### Exercise
Every line of the entries that holds the word "Obligations" is to be copied.

### Extracted data
════════════════════

/-- With an empty queue a step answers a next state: the tick of the time bases, then the twin's work between commands and the end of a stop sequence. In a mode other than BACKUP, TB1 is 10 ns later after the tick. That time passes in steps with no command is the model's choice (log entry 9). -/
def Obligations.AnEmptyQueueLetsTimePass : Prop :=
  (∀ s : State, s.pending = [] → step s = .next s.idleTick) ∧
  (∀ s : State, s.mode ≠ .backup → s.tick.tb1 = s.tb1 + 10)

/-- After reset every lane is in SELFTEST with MAINT = 1, every page's read mask equals its ceiling and its masks are unlocked, no latched interrupt source is set and no page holds an error, every queue is empty with all its credits at the producer, the lane map sends group g to lane g mod 32, and the invariant of the block holds with no command waiting. That the order number is 0 is the model's choice (log entry 11). -/
def Obligations.ResetLeavesTheBlockAtRest : Prop :=
  (∀ n : Fin 32, State.reset.laneState n.val = .selftest ∧ State.reset.getF (Reg.LANE_CTRL_MAINT n.val) = 1) ∧
  (∀ p : Nat, State.reset.getF (Reg.BLK_PRIV_RD p) = State.reset.getF (Reg.BLK_PRIV_RD_CEIL p) ∧ State.reset.flag (Reg.BLK_PRIV_LOCK p) = false) ∧
  (∀ p b : Nat, State.reset.getF (Reg.irqRaw p b) = 0) ∧
  (∀ p : Nat, State.reset.flag (Reg.ERR_VALID p) = false ∧ State.reset.getF (Reg.ERR_CNT p) = 0) ∧
  (∀ q : Nat, (State.reset.queue q).items = [] ∧ (State.reset.queue q).credits = qDepth q ∧ State.reset.creditsHold q = true) ∧
  (∀ meter : Nat, State.reset.laneOf meter = meter / 16 % 32) ∧
  State.reset.orderNext = 0 ∧ State.reset.inv = true ∧ State.reset.pending = []

/-- From every state with the invariant (memory in canonical form, the tables of register fields, of S-fields in effect and of queues in rising order of key, well-formed commands waiting), whatever command is at the front, and with none, a step answers a state with the invariant. The canonical form is the model's own (log entry 4); it is what makes equal states equal data. -/
def Obligations.EveryStepKeepsTheInvariant : Prop :=
  ∀ s t : State, s.inv = true → step s = .next t → t.inv = true

/-- From every state with the invariant, every command of the table answers a next state, and the commands that wait are those that waited: a failed access ends in a bus error or an error code, which are state, never in a stop. -/
def Obligations.EveryCommandAnswersAndLeavesTheQueue : Prop :=
  ∀ (c : Instr) (s : State), s.inv = true → ∃ t : State, exec c s = .next t ∧ t.pending = s.pending ∧ t.inv = true

/-- A write to an address that the map does not give to the requester, and a read or a write of a register page that does not exist, ends with a bus error that answers 0, changes nothing but the error log of SYS, and is recorded there as ADDR_UNMAPPED with the low 32 bits of the address. A page's privilege mask that refuses an access leaves PRIV_DENY with the page, the requester and the offset in the same log. An access of 64 bits to a page ends so twice, once for each half. Before debug access is open the DEBUG requester is gated first. -/
def Obligations.AnUnmappedAddressIsABusError : Prop :=
  (∀ (s : State) (req : Req) (addr : BitVec 40) (size : AccessSize) (data : BitVec 64),
    (req = .debug → s.flag Reg.LCS_STAT_DBG_OPEN = true) → inBar4 req addr.toNat = false → busTarget req addr.toNat = .hole →
    ∃ t : State, exec (.registerWrite req addr size data) s = .next t ∧ BusErrorOf s t Err.addrUnmapped (addr.toNat % 2 ^ 32)) ∧
  (∀ (s : State) (req : Req) (addr : BitVec 40) (size : AccessSize) (data : BitVec 64) (p off : Nat),
    busTarget req addr.toNat = .page p off → pageExists p = false →
    ∃ t : State, exec (.registerWrite req addr size data) s = .next t ∧
      BusErrorsOf s t size off Err.addrUnmapped (fun o => 0x40000000 + p * 4096 + o)) ∧
  (∀ (req : Req) (addr : BitVec 40) (p off : Nat), busTarget req addr.toNat = .page p off →
    addr.toNat % 2 ^ 32 = 0x40000000 + p * 4096 + off) ∧
  (∀ (s : State) (req : Req) (page : BitVec 8) (off : BitVec 12) (size : AccessSize), pageExists page.toNat = false →
    ∃ t : State, exec (.rcRead req page off size) s = .next t ∧
      BusErrorsOf s t size off.toNat Err.addrUnmapped (fun o => 0x40000000 + page.toNat * 4096 + o)) ∧
  (∀ (s : State) (req : Req) (page : BitVec 8) (off : BitVec 12) (size : AccessSize), pageExists page.toNat = true →
    s.domOn (pageDomain page.toNat) = true → wholeWords size off.toNat = true → s.admits req page.toNat false = false →
    ∃ t : State, exec (.rcRead req page off size) s = .next t ∧
      BusErrorsOf s t size off.toNat Err.privDeny (accessInfo page.toNat req)) ∧
  (∀ (s : State) (req : Req) (addr : BitVec 40) (size : AccessSize) (data : BitVec 64) (p off : Nat),
    busTarget req addr.toNat = .page p off → pageExists p = true → s.domOn (pageDomain p) = true → wholeWords size off = true →
    s.admits req p true = false →
    ∃ t : State, exec (.registerWrite req addr size data) s = .next t ∧ BusErrorsOf s t size off Err.privDeny (accessInfo p req))

/-- An access to an existing page whose clock domain is stopped ends with a bus error, DOMAIN_OFF and the page in the error log of SYS, and starts no domain; with the domain running, a read or a write of 8 or 16 bits, and any unaligned access, ends with ACCESS_SIZE. Nothing but the bus answer and the error log changes. An aligned access of 64 bits is two accesses of 32 bits, each with its own end. -/
def Obligations.AStoppedDomainOrAWrongSizeIsABusError : Prop :=
  (∀ (s : State) (req : Req) (page : BitVec 8) (off : BitVec 12) (size : AccessSize), pageExists page.toNat = true →
    s.domOn (pageDomain page.toNat) = false →
    ∃ t : State, exec (.rcRead req page off size) s = .next t ∧ BusErrorsOf s t size off.toNat Err.domainOff (accessInfo page.toNat req)) ∧
  (∀ (s : State) (req : Req) (addr : BitVec 40) (size : AccessSize) (data : BitVec 64) (p off : Nat),
    busTarget req addr.toNat = .page p off → pageExists p = true → s.domOn (pageDomain p) = false →
    ∃ t : State, exec (.registerWrite req addr size data) s = .next t ∧ BusErrorsOf s t size off Err.domainOff (accessInfo p req)) ∧
  (∀ (s : State) (req : Req) (page : BitVec 8) (off : BitVec 12) (size : AccessSize), pageExists page.toNat = true →
    s.domOn (pageDomain page.toNat) = true → wholeWords size off.toNat = false →
    ∃ t : State, exec (.rcRead req page off size) s = .next t ∧ BusErrorOf s t Err.accessSize (accessInfo page.toNat req off.toNat)) ∧
  (∀ (s : State) (req : Req) (addr : BitVec 40) (size : AccessSize) (data : BitVec 64) (p off : Nat),
    busTarget req addr.toNat = .page p off → pageExists p = true → s.domOn (pageDomain p) = true → wholeWords size off = false →
    ∃ t : State, exec (.registerWrite req addr size data) s = .next t ∧ BusErrorOf s t Err.accessSize (accessInfo p req off)) ∧
  (wholeWords .b1 = fun _ => false) ∧ (wholeWords .b2 = fun _ => false)

/-- Every command that reads a register, issued by DEBUG and accepted, answers the state it was given but for the answer of the bus: no RC field is cleared, no transaction tag is allocated, no time is captured and no random word is taken. -/
def Obligations.ADebugReadHasNoSideEffect : Prop :=
  (∀ (s : State) (page : BitVec 8) (off : BitVec 12), s.refusal .debug page.toNat off.toNat .b4 false = none →
    ∃ d : Nat, exec (.rcRead .debug page off .b4) s = .next (s.answer d)) ∧
  (∀ s : State, s.refusal .debug 0x00 0x200 .b4 false = none → ∃ d : Nat, exec (.txnBegin .debug) s = .next (s.answer d)) ∧
  (∀ s : State, s.refusal .debug 0x05 0x104 .b4 false = none → ∃ d : Nat, exec (.timeNowRead .debug) s = .next (s.answer d)) ∧
  (∀ s : State, s.refusal .debug 0x03 0x108 .b4 false = none → ∃ d : Nat, exec (.aonNowRead .debug) s = .next (s.answer d)) ∧
  (∀ s : State, s.refusal .debug 0x0B 0x100 .b4 false = none → ∃ d : Nat, exec (.trngDataRead .debug) s = .next (s.answer d))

════════════════════

### Completed task
def Obligations.AnEmptyQueueLetsTimePass : Prop :=
def Obligations.ResetLeavesTheBlockAtRest : Prop :=
def Obligations.EveryStepKeepsTheInvariant : Prop :=
def Obligations.EveryCommandAnswersAndLeavesTheQueue : Prop :=
def Obligations.AnUnmappedAddressIsABusError : Prop :=
def Obligations.AStoppedDomainOrAWrongSizeIsABusError : Prop :=
def Obligations.ADebugReadHasNoSideEffect : Prop :=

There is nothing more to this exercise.